Available data section start
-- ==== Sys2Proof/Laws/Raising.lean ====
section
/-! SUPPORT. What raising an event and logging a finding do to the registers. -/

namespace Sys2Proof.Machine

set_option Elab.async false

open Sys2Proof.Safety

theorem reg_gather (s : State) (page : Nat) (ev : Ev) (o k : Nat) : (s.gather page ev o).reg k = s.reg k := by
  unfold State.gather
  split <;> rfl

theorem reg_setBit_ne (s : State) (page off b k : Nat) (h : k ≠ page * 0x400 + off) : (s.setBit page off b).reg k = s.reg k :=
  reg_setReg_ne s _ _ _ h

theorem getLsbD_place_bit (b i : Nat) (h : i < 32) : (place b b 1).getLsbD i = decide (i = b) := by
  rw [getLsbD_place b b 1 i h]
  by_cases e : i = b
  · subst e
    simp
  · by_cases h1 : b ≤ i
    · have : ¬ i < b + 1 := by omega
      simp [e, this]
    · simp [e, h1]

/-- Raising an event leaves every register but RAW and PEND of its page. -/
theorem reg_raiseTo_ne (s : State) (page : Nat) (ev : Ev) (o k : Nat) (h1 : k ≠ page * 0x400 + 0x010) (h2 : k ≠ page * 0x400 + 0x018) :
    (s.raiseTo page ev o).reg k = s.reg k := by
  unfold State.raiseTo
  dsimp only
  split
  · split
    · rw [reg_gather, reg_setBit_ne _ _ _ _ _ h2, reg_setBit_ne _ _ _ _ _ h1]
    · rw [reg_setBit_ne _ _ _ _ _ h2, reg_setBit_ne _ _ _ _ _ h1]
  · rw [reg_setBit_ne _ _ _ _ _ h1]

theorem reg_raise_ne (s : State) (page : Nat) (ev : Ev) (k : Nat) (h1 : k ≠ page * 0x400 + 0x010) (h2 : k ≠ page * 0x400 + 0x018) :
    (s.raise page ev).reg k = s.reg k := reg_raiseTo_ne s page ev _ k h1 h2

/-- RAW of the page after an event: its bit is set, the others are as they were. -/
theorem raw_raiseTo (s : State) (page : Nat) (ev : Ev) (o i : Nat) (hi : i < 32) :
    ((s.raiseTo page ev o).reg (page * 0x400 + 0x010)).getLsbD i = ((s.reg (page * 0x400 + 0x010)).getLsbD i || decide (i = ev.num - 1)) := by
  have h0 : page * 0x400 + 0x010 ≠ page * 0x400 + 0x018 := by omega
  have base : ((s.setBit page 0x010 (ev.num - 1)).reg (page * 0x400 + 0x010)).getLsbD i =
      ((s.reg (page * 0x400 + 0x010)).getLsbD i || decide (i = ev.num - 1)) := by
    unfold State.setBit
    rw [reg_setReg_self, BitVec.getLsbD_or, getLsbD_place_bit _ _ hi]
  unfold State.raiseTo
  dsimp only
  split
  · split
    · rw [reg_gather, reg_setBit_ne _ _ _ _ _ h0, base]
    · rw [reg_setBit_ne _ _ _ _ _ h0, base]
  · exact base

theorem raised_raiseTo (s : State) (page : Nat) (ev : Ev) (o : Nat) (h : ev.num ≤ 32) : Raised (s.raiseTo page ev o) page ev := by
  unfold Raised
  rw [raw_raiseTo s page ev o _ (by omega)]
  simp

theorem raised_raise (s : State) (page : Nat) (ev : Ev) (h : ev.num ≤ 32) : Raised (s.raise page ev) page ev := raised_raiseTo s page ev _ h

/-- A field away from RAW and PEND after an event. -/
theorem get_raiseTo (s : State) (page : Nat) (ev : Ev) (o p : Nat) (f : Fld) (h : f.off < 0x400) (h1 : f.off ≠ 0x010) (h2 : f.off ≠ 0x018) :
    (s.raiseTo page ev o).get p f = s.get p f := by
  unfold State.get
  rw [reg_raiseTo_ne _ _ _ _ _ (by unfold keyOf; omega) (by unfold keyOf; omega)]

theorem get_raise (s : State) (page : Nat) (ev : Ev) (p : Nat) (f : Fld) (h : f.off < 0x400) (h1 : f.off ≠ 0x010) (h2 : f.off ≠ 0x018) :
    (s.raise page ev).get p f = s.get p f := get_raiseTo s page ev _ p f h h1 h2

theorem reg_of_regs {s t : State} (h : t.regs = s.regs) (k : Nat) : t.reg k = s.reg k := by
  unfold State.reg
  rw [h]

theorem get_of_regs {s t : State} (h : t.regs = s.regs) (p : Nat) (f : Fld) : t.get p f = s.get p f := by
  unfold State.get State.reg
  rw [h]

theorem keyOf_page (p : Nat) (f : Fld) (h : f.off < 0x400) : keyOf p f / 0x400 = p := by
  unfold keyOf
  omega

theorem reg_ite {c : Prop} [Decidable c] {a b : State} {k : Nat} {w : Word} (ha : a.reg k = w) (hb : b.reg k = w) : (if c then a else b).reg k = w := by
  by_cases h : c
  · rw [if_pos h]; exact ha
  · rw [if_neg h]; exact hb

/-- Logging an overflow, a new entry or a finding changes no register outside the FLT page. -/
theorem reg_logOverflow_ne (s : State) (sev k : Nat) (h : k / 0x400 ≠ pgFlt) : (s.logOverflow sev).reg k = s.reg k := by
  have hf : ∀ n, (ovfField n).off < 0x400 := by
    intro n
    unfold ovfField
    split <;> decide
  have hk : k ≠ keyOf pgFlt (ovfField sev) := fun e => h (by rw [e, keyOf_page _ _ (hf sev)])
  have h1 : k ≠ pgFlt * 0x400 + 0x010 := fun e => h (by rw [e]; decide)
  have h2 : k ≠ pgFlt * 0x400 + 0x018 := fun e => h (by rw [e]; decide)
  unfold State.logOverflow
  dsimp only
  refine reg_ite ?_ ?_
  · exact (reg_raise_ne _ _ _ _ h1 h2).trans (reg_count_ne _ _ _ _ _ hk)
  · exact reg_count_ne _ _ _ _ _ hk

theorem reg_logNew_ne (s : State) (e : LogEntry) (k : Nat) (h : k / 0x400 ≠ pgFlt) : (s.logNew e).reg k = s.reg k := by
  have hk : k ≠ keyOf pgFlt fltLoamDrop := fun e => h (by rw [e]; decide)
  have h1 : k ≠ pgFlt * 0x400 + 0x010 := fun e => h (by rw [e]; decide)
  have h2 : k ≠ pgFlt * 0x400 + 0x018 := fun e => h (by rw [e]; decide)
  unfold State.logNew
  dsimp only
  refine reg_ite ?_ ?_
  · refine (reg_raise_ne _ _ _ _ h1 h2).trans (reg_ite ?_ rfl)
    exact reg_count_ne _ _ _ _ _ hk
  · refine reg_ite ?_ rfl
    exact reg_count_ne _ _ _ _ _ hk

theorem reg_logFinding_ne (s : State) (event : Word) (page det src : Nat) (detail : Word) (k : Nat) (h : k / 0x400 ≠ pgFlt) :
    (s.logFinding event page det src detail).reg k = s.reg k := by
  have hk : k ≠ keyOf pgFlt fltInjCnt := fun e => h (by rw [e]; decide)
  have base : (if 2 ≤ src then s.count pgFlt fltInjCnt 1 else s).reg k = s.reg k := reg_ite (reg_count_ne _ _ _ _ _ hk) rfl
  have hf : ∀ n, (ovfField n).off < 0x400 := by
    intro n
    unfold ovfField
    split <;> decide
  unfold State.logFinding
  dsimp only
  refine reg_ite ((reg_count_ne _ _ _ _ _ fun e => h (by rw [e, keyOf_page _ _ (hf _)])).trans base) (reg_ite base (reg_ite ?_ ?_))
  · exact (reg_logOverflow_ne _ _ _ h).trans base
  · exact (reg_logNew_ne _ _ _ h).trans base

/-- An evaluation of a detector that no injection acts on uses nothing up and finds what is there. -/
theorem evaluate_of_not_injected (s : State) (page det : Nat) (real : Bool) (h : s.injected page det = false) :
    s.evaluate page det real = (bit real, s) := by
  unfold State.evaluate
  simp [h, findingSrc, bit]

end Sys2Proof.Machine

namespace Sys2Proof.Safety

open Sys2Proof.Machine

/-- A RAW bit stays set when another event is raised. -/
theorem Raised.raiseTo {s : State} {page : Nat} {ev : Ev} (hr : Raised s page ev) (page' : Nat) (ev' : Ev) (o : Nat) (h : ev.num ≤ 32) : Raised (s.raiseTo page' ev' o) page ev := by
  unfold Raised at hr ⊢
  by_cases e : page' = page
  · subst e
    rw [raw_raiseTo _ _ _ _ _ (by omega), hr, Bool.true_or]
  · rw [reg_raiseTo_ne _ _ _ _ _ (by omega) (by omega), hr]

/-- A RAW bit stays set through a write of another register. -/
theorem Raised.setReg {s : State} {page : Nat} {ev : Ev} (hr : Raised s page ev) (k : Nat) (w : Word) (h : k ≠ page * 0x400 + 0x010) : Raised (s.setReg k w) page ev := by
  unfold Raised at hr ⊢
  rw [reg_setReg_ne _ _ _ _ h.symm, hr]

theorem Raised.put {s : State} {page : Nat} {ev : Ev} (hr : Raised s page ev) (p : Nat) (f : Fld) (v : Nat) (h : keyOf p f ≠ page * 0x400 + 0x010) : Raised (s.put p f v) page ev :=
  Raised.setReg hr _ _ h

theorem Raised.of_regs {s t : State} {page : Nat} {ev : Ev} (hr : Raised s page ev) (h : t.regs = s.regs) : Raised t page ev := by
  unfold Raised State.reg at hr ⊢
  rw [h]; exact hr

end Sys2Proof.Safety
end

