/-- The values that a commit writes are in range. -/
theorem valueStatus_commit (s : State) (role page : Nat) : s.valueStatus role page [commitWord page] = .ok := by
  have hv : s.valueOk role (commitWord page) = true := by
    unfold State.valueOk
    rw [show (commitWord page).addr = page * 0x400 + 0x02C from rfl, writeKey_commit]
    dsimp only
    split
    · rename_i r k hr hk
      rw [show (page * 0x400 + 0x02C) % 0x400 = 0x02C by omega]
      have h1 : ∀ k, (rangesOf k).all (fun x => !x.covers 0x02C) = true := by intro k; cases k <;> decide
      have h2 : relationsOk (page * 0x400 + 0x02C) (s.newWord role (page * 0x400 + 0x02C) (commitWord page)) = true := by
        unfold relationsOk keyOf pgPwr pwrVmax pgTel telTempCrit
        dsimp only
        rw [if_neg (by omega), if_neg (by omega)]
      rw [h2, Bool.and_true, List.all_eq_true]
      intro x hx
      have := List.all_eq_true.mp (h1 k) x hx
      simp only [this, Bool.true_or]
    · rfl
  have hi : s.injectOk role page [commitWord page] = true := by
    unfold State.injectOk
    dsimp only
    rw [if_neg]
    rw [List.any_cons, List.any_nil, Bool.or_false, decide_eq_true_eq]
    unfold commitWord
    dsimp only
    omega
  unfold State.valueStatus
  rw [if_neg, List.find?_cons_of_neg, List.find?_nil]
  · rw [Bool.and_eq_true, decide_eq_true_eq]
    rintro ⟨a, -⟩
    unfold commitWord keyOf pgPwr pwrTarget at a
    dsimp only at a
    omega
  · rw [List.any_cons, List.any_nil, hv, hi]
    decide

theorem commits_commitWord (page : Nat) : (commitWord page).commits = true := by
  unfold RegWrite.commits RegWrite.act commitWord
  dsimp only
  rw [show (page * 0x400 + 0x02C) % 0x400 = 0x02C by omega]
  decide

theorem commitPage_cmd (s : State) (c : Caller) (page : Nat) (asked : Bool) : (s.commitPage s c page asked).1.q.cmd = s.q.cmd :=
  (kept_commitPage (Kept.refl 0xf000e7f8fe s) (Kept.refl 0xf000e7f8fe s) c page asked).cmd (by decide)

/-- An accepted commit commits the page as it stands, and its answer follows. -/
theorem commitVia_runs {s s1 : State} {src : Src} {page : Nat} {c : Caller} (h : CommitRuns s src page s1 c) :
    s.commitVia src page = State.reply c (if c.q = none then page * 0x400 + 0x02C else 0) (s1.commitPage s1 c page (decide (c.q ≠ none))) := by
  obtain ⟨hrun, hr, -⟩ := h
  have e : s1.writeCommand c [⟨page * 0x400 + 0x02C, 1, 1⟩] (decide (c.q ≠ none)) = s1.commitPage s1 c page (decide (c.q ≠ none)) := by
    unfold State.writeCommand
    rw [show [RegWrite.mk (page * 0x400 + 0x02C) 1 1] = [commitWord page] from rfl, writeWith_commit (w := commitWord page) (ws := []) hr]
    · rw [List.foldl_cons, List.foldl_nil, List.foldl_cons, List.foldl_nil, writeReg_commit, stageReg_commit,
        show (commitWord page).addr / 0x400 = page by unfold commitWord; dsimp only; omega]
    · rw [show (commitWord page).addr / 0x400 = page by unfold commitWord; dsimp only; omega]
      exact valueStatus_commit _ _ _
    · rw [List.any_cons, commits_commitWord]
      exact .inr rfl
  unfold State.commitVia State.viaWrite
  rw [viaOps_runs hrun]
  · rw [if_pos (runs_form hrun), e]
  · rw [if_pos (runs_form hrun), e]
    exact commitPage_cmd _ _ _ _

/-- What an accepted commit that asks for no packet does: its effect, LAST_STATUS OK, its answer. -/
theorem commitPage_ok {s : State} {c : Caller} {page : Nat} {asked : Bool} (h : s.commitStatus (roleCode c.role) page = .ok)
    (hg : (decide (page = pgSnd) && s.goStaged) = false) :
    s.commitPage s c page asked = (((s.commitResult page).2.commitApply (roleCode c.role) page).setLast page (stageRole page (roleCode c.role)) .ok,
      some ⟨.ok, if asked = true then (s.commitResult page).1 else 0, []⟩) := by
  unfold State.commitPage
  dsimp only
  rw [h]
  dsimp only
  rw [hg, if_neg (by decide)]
Available data section end
Your reply should be only the count of lines in the entries above that contain the word "Safety".

* **Answer section**:
3